Regex: match a substring in all lines, except when the substring is inside the comments section

Here I go:

I am encoding a PHP application and I have a new official domain for it, where all the FAQs are now located. Some of the files in my script include help links in the old FAQ section, so I want to replace them using the new domain.
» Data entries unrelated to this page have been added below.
theorem mulhN_eq_high : mulhN x y = (x.zeroExtend (w + w) * y.zeroExtend (w + w)).extractLsb' w w := by
  have hlt : x.toNat * y.toNat < 2 ^ (w + w) := by
    rw [pow_add]; exact Nat.mul_lt_mul'' x.isLt y.isLt
  have hle : 2 ^ w ≤ 2 ^ (w + w) := Nat.pow_le_pow_right (by norm_num) (by omega)
  apply BitVec.eq_of_toNat_eq
  simp [mulhN, Nat.shiftRight_eq_div_pow, Nat.mod_eq_of_lt hlt, Nat.mod_eq_of_lt (x.isLt.trans_le hle), Nat.mod_eq_of_lt (y.isLt.trans_le hle)]

theorem shiftLeft_eq_ofNat (n : Nat) : x <<< n = BitVec.ofNat w (x.toNat * 2 ^ n) := by
  apply BitVec.eq_of_toNat_eq
  simp [Nat.shiftLeft_eq]

theorem signExtend_shiftLeft (m n : Nat) : x.signExtend m <<< n = BitVec.ofInt m (x.toInt * 2 ^ n) := by
  have hpow : BitVec.ofInt m (2 ^ n) = BitVec.twoPow m n := by
    rw [show (2 : Int) ^ n = (2 ^ n : Nat) by push_cast; rfl, BitVec.ofInt_natCast]
    exact BitVec.eq_of_toNat_eq (by rw [BitVec.toNat_ofNat, BitVec.toNat_twoPow])
  rw [BitVec.shiftLeft_eq_mul_twoPow, BitVec.ofInt_mul, hpow]
  rfl

/-! ### The smaller and the larger (R107) -/

theorem maxI_eq : maxI x y = if x.slt y then y else x := by simp [maxI, BitVec.slt_eq_decide]

theorem maxN_eq : maxN x y = if x.ult y then y else x := by simp [maxN, BitVec.ult_iff_toNat_lt]

theorem minI_eq : minI x y = if x.slt y then x else y := by
  rcases lt_trichotomy x.toInt y.toInt with h | h | h
  · simp [minI, BitVec.slt_eq_decide, h, h.not_gt]
  · simp [minI, BitVec.slt_eq_decide, BitVec.eq_of_toInt_eq h]
  · simp [minI, BitVec.slt_eq_decide, h, h.not_gt]

theorem minN_eq : minN x y = if x.ult y then x else y := by
  rcases lt_trichotomy x.toNat y.toNat with h | h | h
  · simp [minN, BitVec.ult_iff_toNat_lt, h, h.not_gt]
  · simp [minN, BitVec.eq_of_toNat_eq h]
  · simp [minN, BitVec.ult_iff_toNat_lt, h, h.not_gt]

end

/-! ### The statement -/

/-- ADDC writes the sum and its carry (R105). -/
theorem addc_out (c : Ctx) (q : BitVec 2) (d a b : Reg) (t : Nat) :
    (let s := (c.rd a t).toNat + (c.rd b t).toNat + (c.w.pred (qPred q) t).toNat
     (⟨c.wr d (BitVec.ofNat 32 s), [(qPred q, decide (2 ^ 32 ≤ s))], 0⟩ : Out)) =
      { regs := c.wr d (c.rd a t + c.rd b t + (if c.w.pred (q.zeroExtend 3) t then 1#32 else 0#32))
        preds := [(q.zeroExtend 3,
          decide (2 ^ 32 ≤ (c.rd a t).toNat + (c.rd b t).toNat + if c.w.pred (q.zeroExtend 3) t then 1 else 0))]
        ff := 0#5 } := by
  rw [show qPred q = q.zeroExtend 3 from rfl]
  cases c.w.pred (q.zeroExtend 3) t <;> simp [BitVec.ofNat_add]

/-- Settles O1: each word is a register word of one shape, and its operation the one that the rules name. -/
theorem integerArithmetic : Obligations.IntegerArithmetic := by
  unfold Obligations.IntegerArithmetic
  refine ⟨fun s c d a => ⟨fun b h => ?add32, fun b h => ?add64, fun h => ?one32, fun h => ?one64⟩,
    fun s c d a => ⟨fun b h => ?mul32, fun b h => ?mul64, fun q b h => ?addc, fun k b h => ?lea32, fun k b h => ?lea64⟩,
    fun s c d a => ⟨fun b h => ?min32, fun b h => ?min64, fun q b h => ?sel32, fun q b h => ?sel64⟩⟩
  case add32 =>
    exact ⟨bin32_writes rfl h fun _ => rfl, bin32_writes rfl h fun _ => clampI_eq _, bin32_writes rfl h fun _ => addOp_satN _ _,
      bin32_writes rfl h fun _ => rfl, bin32_writes rfl h fun _ => clampI_eq _, bin32_writes rfl h fun _ => subOp_satN _ _⟩
  case add64 =>
    exact ⟨bin64_writes rfl h fun _ => rfl, bin64_writes rfl h fun _ => clampI_eq _, bin64_writes rfl h fun _ => addOp_satN _ _,
      bin64_writes rfl h fun _ => rfl, bin64_writes rfl h fun _ => clampI_eq _, bin64_writes rfl h fun _ => subOp_satN _ _⟩
  case one32 =>
    exact ⟨fun imm => un32_writes (f := fun x => x + imm.signExtend 32) rfl h fun _ => rfl,
      un32_writes rfl h fun _ => negOp_wrap _, un32_writes rfl h fun _ => negOp_sat _ rfl,
      un32_writes rfl h fun _ => absOp_wrap _, un32_writes rfl h fun _ => absOp_sat _ rfl⟩
  case one64 =>
    exact ⟨fun imm => un64_writes (f := fun x => x + imm.signExtend 64) rfl h fun _ => rfl,
      un64_writes rfl h fun _ => negOp_wrap _, un64_writes rfl h fun _ => negOp_sat _ rfl,
      un64_writes rfl h fun _ => absOp_wrap _, un64_writes rfl h fun _ => absOp_sat _ rfl⟩
  case mul32 =>
    exact ⟨bin32_writes rfl h fun _ => mul_eq_low _ _, bin32_writes rfl h fun _ => mulhI_eq_high _ _,
      bin32_writes rfl h fun _ => mulhN_eq_high _ _, acc32_writes (f := fun z x y => x * y + z) rfl h fun _ => rfl⟩
  case mul64 =>
    exact ⟨bin64_writes rfl h fun _ => mul_eq_low _ _, bin64_writes rfl h fun _ => mulhI_eq_high _ _,
      bin64_writes rfl h fun _ => mulhN_eq_high _ _, aluWord_writes rfl h fun _ => rfl⟩
  case addc => exact aluWord_writes rfl h fun t => addc_out c q d a b t
  case lea32 =>
    exact bin32_writes (b := .reg b) (f := fun x y => x + y <<< (k.toNat + 1)) rfl h fun t =>
      congrArg (c.rd a t + ·) (shiftLeft_eq_ofNat _ _)
  case lea64 =>
    exact bin64v_writes (b := .reg b) (f := fun x y => x + y.signExtend 64 <<< (k.toNat + 1)) rfl h fun t =>
      congrArg (c.rdP a t + ·) (signExtend_shiftLeft _ _ _)
  case min32 =>
    exact ⟨bin32_writes rfl h fun _ => minI_eq _ _, bin32_writes rfl h fun _ => maxI_eq _ _, bin32_writes rfl h fun _ => minN_eq _ _,
      bin32_writes rfl h fun _ => maxN_eq _ _⟩
  case min64 =>
    exact ⟨bin64_writes rfl h fun _ => minI_eq _ _, bin64_writes rfl h fun _ => maxI_eq _ _, bin64_writes rfl h fun _ => minN_eq _ _,
      bin64_writes rfl h fun _ => maxN_eq _ _⟩
  case sel32 => exact aluWord_writes rfl h fun _ => rfl
  case sel64 => exact aluWord_writes rfl h fun _ => rfl
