-- ==== Sys2Proof/Machine/RegMap.lean ====
section
/-! DEFINITION. The register map (R42, R43) and the field tables of every register of the manual: one descriptor per
register with the bits, the access type (R9) and the reset value of each field, one named field constant per field, and
one event constant per W1C bit with its event count (R11) and its MSI-X vector (R439). -/

namespace Sys2Proof.Machine

/-- The kinds of register block (R42, R43). -/
inductive Blk where
  | hub | bur | drp | cab | pwr | perf | sec | fwu | qm | gzl | col | core | clu | die | fab | mem | host
  deriving DecidableEq, Repr

/-- The access types of R9. -/
inductive Acc where
  | ro | rw | w1c | w1s | rc
  deriving DecidableEq, Repr

/-- A field of a register: block offset of the register, highest and lowest bit. -/
structure Fld where
  off : Nat
  hi  : Nat
  lo  : Nat
  deriving DecidableEq, Repr

/-- A W1C bit, its event count (R11) and the MSI-X vector of PF0 that its set events raise (R439). -/
structure Evt where
  bit : Fld
  cnt : Fld
  vec : Option Nat
  deriving DecidableEq, Repr

/-- One field of a register descriptor: bits and access type. -/
structure FieldDesc where
  hi  : Nat
  lo  : Nat
  acc : Acc
  deriving DecidableEq, Repr

/-- A register: block offset, value after a whole-package reset, fields that are not reserved. -/
structure RegDesc where
  off    : Nat
  rst    : Nat
  fields : List FieldDesc
  deriving DecidableEq, Repr

/-! Block HUB. -/

/-- Offset of HUB_PART_ID in its block (R2). -/
abbrev oHUB_PART_ID : Nat := 0x0000
abbrev fHUB_PART_ID_PART : Fld := ⟨oHUB_PART_ID, 31, 16⟩
abbrev fHUB_PART_ID_STEPPING : Fld := ⟨oHUB_PART_ID, 15, 8⟩
abbrev fHUB_PART_ID_VARIANT : Fld := ⟨oHUB_PART_ID, 7, 0⟩

/-- Offset of HUB_TOPOLOGY in its block (R26). -/
abbrev oHUB_TOPOLOGY : Nat := 0x0004
abbrev fHUB_TOPOLOGY_CLUSTERS : Fld := ⟨oHUB_TOPOLOGY, 23, 16⟩
abbrev fHUB_TOPOLOGY_DIES : Fld := ⟨oHUB_TOPOLOGY, 15, 12⟩
abbrev fHUB_TOPOLOGY_OPTICS : Fld := ⟨oHUB_TOPOLOGY, 11, 8⟩
abbrev fHUB_TOPOLOGY_STACKS : Fld := ⟨oHUB_TOPOLOGY, 7, 0⟩

/-- Offset of HUB_CLUSTER_MAP in its block (R26). -/
abbrev oHUB_CLUSTER_MAP : Nat := 0x0008
abbrev fHUB_CLUSTER_MAP_IN_SERVICE : Fld := ⟨oHUB_CLUSTER_MAP, 31, 0⟩

/-- Offset of HUB_SPARE_MAP in its block (R26). -/
abbrev oHUB_SPARE_MAP : Nat := 0x000c
abbrev fHUB_SPARE_MAP_SPARE_USED : Fld := ⟨oHUB_SPARE_MAP, 31, 0⟩

/-- Offset of HUB_PLANE_STATUS in its block (R26). -/
abbrev oHUB_PLANE_STATUS : Nat := 0x0010
abbrev fHUB_PLANE_STATUS_READY : Fld := ⟨oHUB_PLANE_STATUS, 8, 8⟩
abbrev fHUB_PLANE_STATUS_MGMT : Fld := ⟨oHUB_PLANE_STATUS, 5, 4⟩
abbrev fHUB_PLANE_STATUS_DATA : Fld := ⟨oHUB_PLANE_STATUS, 3, 2⟩
abbrev fHUB_PLANE_STATUS_CTRL : Fld := ⟨oHUB_PLANE_STATUS, 1, 0⟩

/-- Offset of HUB_SCRUB in its block (R146). -/
abbrev oHUB_SCRUB : Nat := 0x0040
abbrev fHUB_SCRUB_PENDING : Fld := ⟨oHUB_SCRUB, 7, 4⟩
abbrev fHUB_SCRUB_ACTIVE : Fld := ⟨oHUB_SCRUB, 3, 0⟩

/-- Offset of HUB_RESET_CTL in its block (R379). -/
abbrev oHUB_RESET_CTL : Nat := 0x0050
abbrev fHUB_RESET_CTL_CMD : Fld := ⟨oHUB_RESET_CTL, 31, 28⟩
abbrev fHUB_RESET_CTL_BUSY : Fld := ⟨oHUB_RESET_CTL, 20, 20⟩
abbrev fHUB_RESET_CTL_TARGET : Fld := ⟨oHUB_RESET_CTL, 7, 0⟩

/-- Offset of HUB_RESET_STAT in its block (R379). -/
abbrev oHUB_RESET_STAT : Nat := 0x0054
abbrev fHUB_RESET_STAT_CMD : Fld := ⟨oHUB_RESET_STAT, 31, 28⟩
abbrev fHUB_RESET_STAT_SEQ : Fld := ⟨oHUB_RESET_STAT, 27, 24⟩
abbrev fHUB_RESET_STAT_STATUS : Fld := ⟨oHUB_RESET_STAT, 23, 16⟩
abbrev fHUB_RESET_STAT_TARGET : Fld := ⟨oHUB_RESET_STAT, 7, 0⟩

/-- Offset of HUB_RESET_GEN in its block (R379). -/
abbrev oHUB_RESET_GEN : Nat := 0x0058
abbrev fHUB_RESET_GEN_GEN_P3 : Fld := ⟨oHUB_RESET_GEN, 31, 24⟩
abbrev fHUB_RESET_GEN_GEN_P2 : Fld := ⟨oHUB_RESET_GEN, 23, 16⟩
abbrev fHUB_RESET_GEN_GEN_P1 : Fld := ⟨oHUB_RESET_GEN, 15, 8⟩
abbrev fHUB_RESET_GEN_GEN_P0 : Fld := ⟨oHUB_RESET_GEN, 7, 0⟩

/-- Offset of HUB_RESET_STALE in its block (R379). -/
abbrev oHUB_RESET_STALE : Nat := 0x005c
abbrev fHUB_RESET_STALE_GEN_HUB : Fld := ⟨oHUB_RESET_STALE, 31, 24⟩
abbrev fHUB_RESET_STALE_STALE_CNT : Fld := ⟨oHUB_RESET_STALE, 15, 0⟩

/-- Offset of HUB_BOOT in its block (R379). -/
abbrev oHUB_BOOT : Nat := 0x0060
abbrev fHUB_BOOT_BANK : Fld := ⟨oHUB_BOOT, 31, 31⟩
abbrev fHUB_BOOT_FALLBACK : Fld := ⟨oHUB_BOOT, 30, 30⟩
abbrev fHUB_BOOT_RECOVERY : Fld := ⟨oHUB_BOOT, 29, 29⟩
abbrev fHUB_BOOT_STEP : Fld := ⟨oHUB_BOOT, 27, 24⟩
abbrev fHUB_BOOT_ERROR : Fld := ⟨oHUB_BOOT, 23, 16⟩
abbrev fHUB_BOOT_REPAIR_NEW : Fld := ⟨oHUB_BOOT, 15, 0⟩

/-- Offset of HUB_BOOT_TIME in its block (R379). -/
abbrev oHUB_BOOT_TIME : Nat := 0x0064
abbrev fHUB_BOOT_TIME_MS : Fld := ⟨oHUB_BOOT_TIME, 15, 0⟩


/-- Registers of block HUB, part 1. -/
def regsHub0 : List RegDesc := [
  ⟨0x0000, 0x6400b000, [⟨31, 16, .ro⟩, ⟨15, 8, .ro⟩, ⟨7, 0, .ro⟩]⟩,
  ⟨0x0004, 0x00004800, [⟨23, 16, .ro⟩, ⟨15, 12, .ro⟩, ⟨11, 8, .ro⟩, ⟨7, 0, .ro⟩]⟩,
  ⟨0x0008, 0x00000000, [⟨31, 0, .ro⟩]⟩,
  ⟨0x000c, 0x00000000, [⟨31, 0, .ro⟩]⟩,
  ⟨0x0010, 0x00000000, [⟨8, 8, .ro⟩, ⟨5, 4, .ro⟩, ⟨3, 2, .ro⟩, ⟨1, 0, .ro⟩]⟩,
  ⟨0x0040, 0x00000000, [⟨7, 4, .ro⟩, ⟨3, 0, .ro⟩]⟩,
  ⟨0x0050, 0x00000000, [⟨31, 28, .rw⟩, ⟨20, 20, .ro⟩, ⟨7, 0, .rw⟩]⟩,
  ⟨0x0054, 0x00000000, [⟨31, 28, .ro⟩, ⟨27, 24, .ro⟩, ⟨23, 16, .ro⟩, ⟨7, 0, .ro⟩]⟩,
  ⟨0x0058, 0x01010101, [⟨31, 24, .ro⟩, ⟨23, 16, .ro⟩, ⟨15, 8, .ro⟩, ⟨7, 0, .ro⟩]⟩,
  ⟨0x005c, 0x01000000, [⟨31, 24, .ro⟩, ⟨15, 0, .rc⟩]⟩,
  ⟨0x0060, 0x00000000, [⟨31, 31, .ro⟩, ⟨30, 30, .ro⟩, ⟨29, 29, .ro⟩, ⟨27, 24, .ro⟩, ⟨23, 16, .ro⟩, ⟨15, 0, .ro⟩]⟩,
  ⟨0x0064, 0x00000000, [⟨15, 0, .ro⟩]⟩]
However, I want the links that link to the old domain to appear only if they are located in the comments or comments block (I still use the old domain for self-reference and other documentation).

So basically, what I want to achieve is a regular expression that works, given the following:

  • Match all occurrences of example.com on all lines *.
  • Does not match the entire string, just the string example.com .
    • If the line starts with // , /* or "*" does not match the example.com instance in that single line (although this may be a problem if the comment block is closed in the same place it was opened).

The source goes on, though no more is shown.